Furcraea foetida is an monocarpic-perennial (to evergreen) subshrub, closely related to the North American Agave and Yucca genera. The plants are generally stemless; larger, more mature specimens may develop a short, trunk-like stem over time, growing approximately one meter (3 feet) tall. The leaves (which are somewhat more pliable than those of the agaves) are sword-shaped, 1-1.8 m long and 10–15 cm broad at their widest point, narrowing to 6–7 cm broad at the leaf base to a sharp spine tip at the apex. The leaves emerge one-by-one, almost in a “rosette” formation from the ground, one leaf unfurling at a time. Leaf margins are entirely smooth in some varieties, or edged with hooked spines in others.
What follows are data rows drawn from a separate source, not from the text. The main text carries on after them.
-- ==== Sys2Proof/Machine/Oculus.lean ====
section
/-!
DEFINITION. Oculus: nodes, samples, the trigger sequencer, records, and the CAP_ commands (10_oculus_tuning.md R276 to R295,
R301, R302).
-/

namespace Sys2Proof.Machine

/-- A verdict of a command's checks: none when they pass, else its status and the items of its result. -/
abbrev Verdict := Option (Nat × List (Nat × Nat × Nat))

/-- The first of several checks that fails. -/
def firstFail : List (Bool × Nat) → Verdict
  | [] => none
  | (bad, st) :: l => if bad then some (st, []) else firstFail l

/-! ### Nodes (R278, R279) -/

/-- The kind, axis, index and sub-step of a node selector. -/
def selKind (w : Word) : Nat := field 7 0 w
/-- The axis of a node selector. -/
def selAxis (w : Word) : Nat := field 12 8 w
/-- The index of a node selector. -/
def selIndex (w : Word) : Nat := field 21 16 w
/-- The sub-step of a node selector. -/
def selSub (w : Word) : Nat := field 28 22 w

/-- A raw node: its sample is no FP32 value. -/
def rawKind (k : Nat) : Bool := k == 0x28 || k == 0x40 || k == 0x41 || k == 0x42

/-- A kind that reads the model of a group, named by its lead axis. -/
def modelKind (k : Nat) : Bool := decide (0x10 ≤ k) && decide (k ≤ 0x15)

/-- The largest index a kind takes, none for a reserved kind. -/
def kindMaxIndex (k : Nat) : Option Nat :=
  if 0x01 ≤ k ∧ k ≤ 0x0D then some 0
  else if k = 0x10 ∨ k = 0x14 ∨ k = 0x15 then some 15
  else if k = 0x11 then some 63
  else if k = 0x12 ∨ k = 0x13 then some 31
  else if k = 0x18 then some 2
  else if k = 0x19 then some 5
  else if 0x1A ≤ k ∧ k ≤ 0x20 then some 0
  else if k = 0x28 then some 0
  else if k = 0x30 then some 3
  else if k = 0x40 then some 1
  else if k = 0x41 ∨ k = 0x42 then some 0
  else none

/-- A reserved node (R278). -/
def Dev.reservedNode (d : Dev) (w : Word) : Bool :=
  let k := selKind w
  let c := d.ax (selAxis w)
  (match kindMaxIndex k with | none => true | some m => decide (m < selIndex w)) ||
    field 15 13 w != 0 || field 31 29 w != 0 || (k != 0x15 && selSub w != 0) ||
    (modelKind k && c.member && c.lead != selAxis w)

/-- The dead time in force of leg index `i` of R278, ns. -/
def Dev.deadNs (d : Dev) (n i : Nat) : Rat :=
  let l := AList.get {} (d.pw n).legs (i / 2)
  mkRat (if i % 2 = 0 then l.fall else l.rise) 8

/-- What the last execution of the model of lead axis `n` that was committed at or before the present tick left behind (R279): an execution
of this tick commits after it. -/
def Dev.heldExec (d : Dev) (n : Nat) : Option ExecSave :=
  let c := d.ax n
  if c.commitTick = d.sys.tick then c.save else none

/-- The value of a node at the present tick (R278, R279). -/
def Dev.nodeWord (d : Dev) (w : Word) : Word :=
  let k := selKind w
  let n := selAxis w
  let i := selIndex w
  let c := d.ax n
  let o := d.heldExec (d.lead n)
  let us := (o.map (·.us)).getD c.lastU
  if k ≤ 0x0D then AList.get 0 c.deliv k
  else if k = 0x10 then c.uCommitted.getD i 0
  else if k = 0x11 then ((o.map (·.x)).getD c.x).getD i 0
  else if k = 0x12 then ((o.map (·.y)).getD c.lastY).getD i 0
  else if k = 0x13 then ((o.map (·.w)).getD c.lastW).getD i 0
  else if k = 0x14 then ((o.map (·.r)).getD c.lastR).getD i 0
  else if k = 0x15 then (us.getD (min (selSub w) (us.length - 1)) []).getD i 0
  else if k = 0x18 then
    match (d.pw n).active.getD i .released with
    | .released => 0xBF800000
    | .duty q => f32Of q
  else if k = 0x19 then f32Of (d.deadNs n i)
  else if k = 0x1A then AList.get 0 c.deliv 0x09
  else if k = 0x1B then AList.get 0 c.deliv 0x0A
  else if k ≤ 0x1F then AList.get 0 c.deliv (0x30 + (k - 0x1C))
  else if k = 0x20 then f32Of ((o.bind (fun s => AList.find s.betas n)).getD (d.sns n).betaC)
  else if k = 0x28 then d.axStateWord n
  else if k = 0x30 then d.rd (A.LAN_OUT i)
  else if k = 0x40 then (if i = 0 then d.safetyWord0 else d.safetyWord1)
  else if k = 0x41 then d.rd A.FIELD_LEVEL
  else BitVec.ofNat 32 d.sys.tick

/-! ### The configuration of a record -/

/-- The enabled channels, ascending. -/
def Dev.ocuChans (d : Dev) : List Nat := maskList 16 (d.fld A.OCU_CFG 31 16)

/-- The pre-trigger length P. -/
def Dev.ocuP (d : Dev) : Nat := d.fld A.OCU_PRE 23 0

/-- The post-trigger length Q. -/
def Dev.ocuQ (d : Dev) : Nat := d.fld A.OCU_POST 23 0

/-- The slot size S (R287). -/
def Dev.ocuS (d : Dev) : Nat :=
  let c := d.ocuChans.length
  ceilDiv (128 + 4 * c * (d.ocuP + d.ocuQ) + (if d.rb A.OCU_CFG 5 then 32 * c else 0)) 64 * 64

/-- The memory mode: 0 single, 1 segmented, 2 stream. -/
def Dev.ocuMode (d : Dev) : Nat := d.fld A.OCU_CFG 1 0

/-- The configured rate code. -/
def Dev.ocuCfgRate (d : Dev) : Nat := d.fld A.OCU_CFG 4 2

/-- The window of capture memory. -/
def Dev.ocuBase (d : Dev) : Nat := d.fld A.OCU_MEM_BASE 21 0
/-- The size of the window. -/
def Dev.ocuSize (d : Dev) : Nat := d.fld A.OCU_MEM_SIZE 22 0

/-- The slots of the stream ring, K. -/
def Dev.ocuK (d : Dev) : Nat := d.ocuSize / d.ocuS

/-- The slots free before the next record is reserved (R290): those published and not consumed, and those that await their
publication, are taken. -/
def Dev.ocuFree (d : Dev) : Nat :=
  d.ocuK - ((d.rd A.OCU_RING_WP - d.rd A.OCU_RING_RP).toNat + d.ocu.done.length)

/-- The address of the slot in progress. -/
def Dev.ocuSlotAddr (d : Dev) : Nat := d.ocuBase + d.ocu.slot * d.ocuS

/-- OCU_STATUS (R295). -/
def Dev.ocuStatusWord (d : Dev) : Word :=
  BitVec.ofNat 32 (d.ocu.state + 8 * d.ocu.seqState + 64 * b2n d.ocu.holder.isSome + 256 * d.ocu.holder.getD 0 +
    2 ^ 17 * d.ocu.rate + 2 ^ 20 * d.ocu.stopCause)

/-! ### Records -/

/-- Begin a record in the present slot at rate code `r` (R281 to R283). -/
def Dev.ocuBegin (d : Dev) (r : Nat) : Dev :=
  let d := { d with ocu := { d.ocu with state := if d.ocuP = 0 then 2 else 1, rate := r, seqState := 0, age := 0, count := 0, prev := [], events := [], taken := 0, marks := [], trig := none, force := 0, dead := 0, prevTick := d.now } }
  if d.ocuCfgRate < r then d.raise Ev.ocuRateReduced else d

/-- The slots of the stream ring: the next record is reserved while one is free (R290), else the engine waits in state 4. -/
def Dev.ocuReserve (d : Dev) : Dev :=
  let free := d.ocuFree
  if free = 0 then
    if d.ocu.state = 4 then d else Dev.raise { d with ocu := { d.ocu with state := 4 } } Ev.ocuWaiting
  else
    let free := free - 1
    let low := d.fld A.OCU_STREAM_CFG 15 0
    let high := d.fld A.OCU_STREAM_CFG 31 16
    let r := if d.ocu.ended = 0 then d.ocuCfgRate else if free < low then min 7 (d.ocu.rate + 1)
      else if high ≤ free then d.ocuCfgRate else d.ocu.rate
    d.ocuBegin r

/-- The tick of the sample of ordinal `i` in the record in progress (R289). -/
def OcuSt.tickOf (o : OcuSt) (i : Nat) : Nat :=
  match o.marks.find? (fun m => decide (m.ord ≤ i)) with
  | some m => m.tick + (i - m.ord) * 2 ^ o.rate
  | none => 0

/-- The samples a record holds: those of the pre-trigger area and those from its trigger on. -/
def Dev.ocuLen (d : Dev) : Nat :=
  match d.ocu.trig with
  | some g => d.ocuP + (d.ocu.taken - g.ord)
  | none => min d.ocu.taken d.ocuP

/-- The ordinal of the oldest sample a record holds. -/
def Dev.ocuFirst (d : Dev) : Nat :=
  match d.ocu.trig with
  | some g => g.ord - d.ocuP
  | none => d.ocu.taken - d.ocuP

/-- The sample position of sample `i` in time order (R288). -/
def samplePos (p rot len i : Nat) : Nat := if i < min len p then (rot + i) % p else i

/-- The value of channel position `c` of sample `i` of the record in progress. -/
def Dev.ocuSampleAt (d : Dev) (rot c i : Nat) : Word :=
  d.mw (0xC00000 + d.ocuSlotAddr + 128 + 4 * (d.ocuChans.length * samplePos d.ocuP rot d.ocuLen i + c))

/-- The mean of a list of rationals. -/
def ratMean (l : List Rat) : Rat := l.foldl (· + ·) 0 / (l.length : Rat)

/-- The smallest value of a list. -/
def ratMin (l : List Rat) : Rat := l.foldl (fun m x => if x < m then x else m) (l.headD 0)

/-- The largest value of a list. -/
def ratMax (l : List Rat) : Rat := l.foldl (fun m x => if m < x then x else m) (l.headD 0)

/-- The times of rising crossings of `thr` in a series of (time, value), a crossing counting only after a value at or below
`arm` (R292). -/
def crossings (thr arm : Rat) : Bool → List (Rat × Rat) → List Rat
  | armed, (t0, v0) :: (t1, v1) :: l =>
    let armed := armed || decide (v0 ≤ arm)
    if armed && decide (v0 < thr) && decide (thr ≤ v1) then
      (t0 + (thr - v0) / (v1 - v0) * (t1 - t0)) :: crossings thr arm false ((t1, v1) :: l)
    else crossings thr arm armed ((t1, v1) :: l)
  | _, _ => []

/-- The time a series first crosses `thr` in the sense of `up` at or after time `from_`. -/
def firstCross (thr : Rat) (up : Bool) (from_ : Rat) : List (Rat × Rat) → Option Rat
  | (t0, v0) :: (t1, v1) :: l =>
    let x := t0 + (thr - v0) / (v1 - v0) * (t1 - t0)
    if (if up then decide (v0 < thr) && decide (thr ≤ v1) else decide (thr < v0) && decide (v1 ≤ thr)) && decide (from_ ≤ x) then some x
    else firstCross thr up from_ ((t1, v1) :: l)
  | _ => none

/-- The eight measurements of one FP32 channel over its post-trigger samples (R292): `pre` its pre-trigger values, `post` its
post-trigger (time in s, value) pairs, `t0` the trigger point in s. -/
def measure (band : F32) (q : Nat) (pre : List Rat) (post : List (Rat × Rat)) (t0 : Rat) : List F32 :=
  let vs := post.map (·.2)
  let mn := ratMin vs
  let mx := ratMax vs
  let mean := ratMean vs
  let pp := mx - mn
  let vi := if pre.isEmpty then vs.headD 0 else ratMean pre
  let tail := (vs.reverse.take (ceilDiv q 10)).reverse
  let vf := ratMean tail
  let step := vf - vi
  let xs := crossings mean (mean - pp / 20) false post
  let period := match xs with
    | a :: b :: l => f32Of (((b :: l).getLastD a - a) / ((b :: l).length : Rat))
    | _ => f32NanPattern
  let up := decide (0 < step)
  let rise :=
    if ratAbs step < pp / 20 then f32NanPattern
    else match firstCross (vi + step / 10) up (post.headD (0, 0)).1 post with
      | none => f32NanPattern
      | some a => match firstCross (vi + step * 9 / 10) up a post with
        | none => f32NanPattern
        | some b => f32Of (b - a)
  let out (x : Rat × Rat) : Bool := decide (f32Val band * ratAbs step < ratAbs (x.2 - vf))
  let settle :=
    if step = 0 ∨ (post.getLast?.map out).getD true then f32NanPattern
    else match (post.reverse.takeWhile (fun x => !out x)).getLast? with
      | none => 0
      | some x => if post.all (fun y => !out y) then 0 else f32Of (x.1 - t0)
  [f32Of mn, f32Of mx, f32Of mean, f32Of (Config.sqrt (ratMean (vs.map (fun v => v * v)))), f32Of (pp / 2), period, rise, settle]

/-- The measurements of every enabled channel of the record in progress. -/
def Dev.ocuMeasure (d : Dev) (rot : Nat) : List (List F32) :=
  let len := d.ocuLen
  let first := d.ocuFirst
  let time (i : Nat) : Rat := mkRat (d.ocu.tickOf (first + i) * d.loopPeriod) 1000000000
  let npre := min len d.ocuP
  (d.ocuChans.zipIdx).map (fun (ch, c) =>
    if rawKind (selKind (d.rd (A.OCU_CH ch))) then List.replicate 8 f32NanPattern
    else if d.ocu.trig.isNone then (List.range 8).map (fun j => BitVec.ofNat 32 (Config.free (d.free + 8 * c + j)))
    else
      let v (i : Nat) : Rat := f32Val (d.ocuSampleAt rot c i)
      measure (d.rd A.OCU_SETTLE_BAND) d.ocuQ ((List.range npre).map v) ((List.range (len - npre)).map (fun i => (time (npre + i), v (npre + i))))
        (mkRat ((d.ocu.trig.map (·.t)).getD 0) 8000000000))

/-- The header of the record in progress (R288). -/
def Dev.ocuHeader (d : Dev) (rot : Nat) (truncated : Bool) : List Byte :=
  let o := d.ocu
  let len := d.ocuLen
  let first := d.ocuFirst
  let steps := (o.marks.reverse.filter (fun m => decide (0 < m.ord) && decide (first < m.ord) && decide (m.ord < first + len)))
  let stepIndex := match steps with | [] => 0xFFFFFFFF | m :: _ => m.ord - first
  let stepTick := match steps with | [] => 0 | m :: _ => m.tick
  let ofs : Int := match o.trig with | some g => (g.t : Int) - 8 * g.tick | none => 0
  let flags := b2n ((o.trig.map (·.forced)).getD false) + 2 * b2n (d.rb A.OCU_CFG 6) + 4 * b2n truncated +
    8 * b2n (decide (d.ocuCfgRate < o.rate)) + 16 * b2n (d.rb A.OCU_CFG 5) + 32 * b2n (!steps.isEmpty)
  leBytes 4 (o.seq + o.done.length) ++ leBytes 4 d.ocuS ++ leBytes 8 (if len = 0 then 0 else o.tickOf first) ++ leBytes 8 stepTick ++
    leBytes 8 ((o.trig.map (fun g => g.t / 8)).getD 0) ++ leBytes 4 (ofSigned 32 ofs) ++ leBytes 4 rot ++ leBytes 4 len ++
    leBytes 4 stepIndex ++ leBytes 4 (sat 0xFFFFFFFF o.dead) ++ leBytes 4 d.ocuP ++ leBytes 1 o.rate ++ leBytes 1 d.ocuCfgRate ++
    leBytes 1 flags ++ leBytes 1 d.ocuChans.length ++ leBytes 2 (d.fld A.OCU_CFG 31 16) ++ leBytes 2 0 ++
    (d.ocuChans.flatMap (fun ch => leBytes 4 (d.rd (A.OCU_CH ch)).toNat)) ++ List.replicate (64 - 4 * d.ocuChans.length) 0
The flowers are greenish to creamy white, 4 cm long, and strongly scented; they are produced on a large inflorescence up to 7.5 m tall. As with other monocarpic plants, the flowering section dies-back after blooming and setting seed, normally leaving behind young plants (or “pups”), which emerge from the roots and from the rhizome, surrounding the bottom of the main “mother” plant.

- Cultivation
The plant is cultivated in subtropical and tropical regions as a fiber and textile product, and as an ornamental plant for appropriate gardens. Its leaves are mainly used to produce a natural fiber similar to sisal, with large plantations dedicated to its cultivation in East Africa.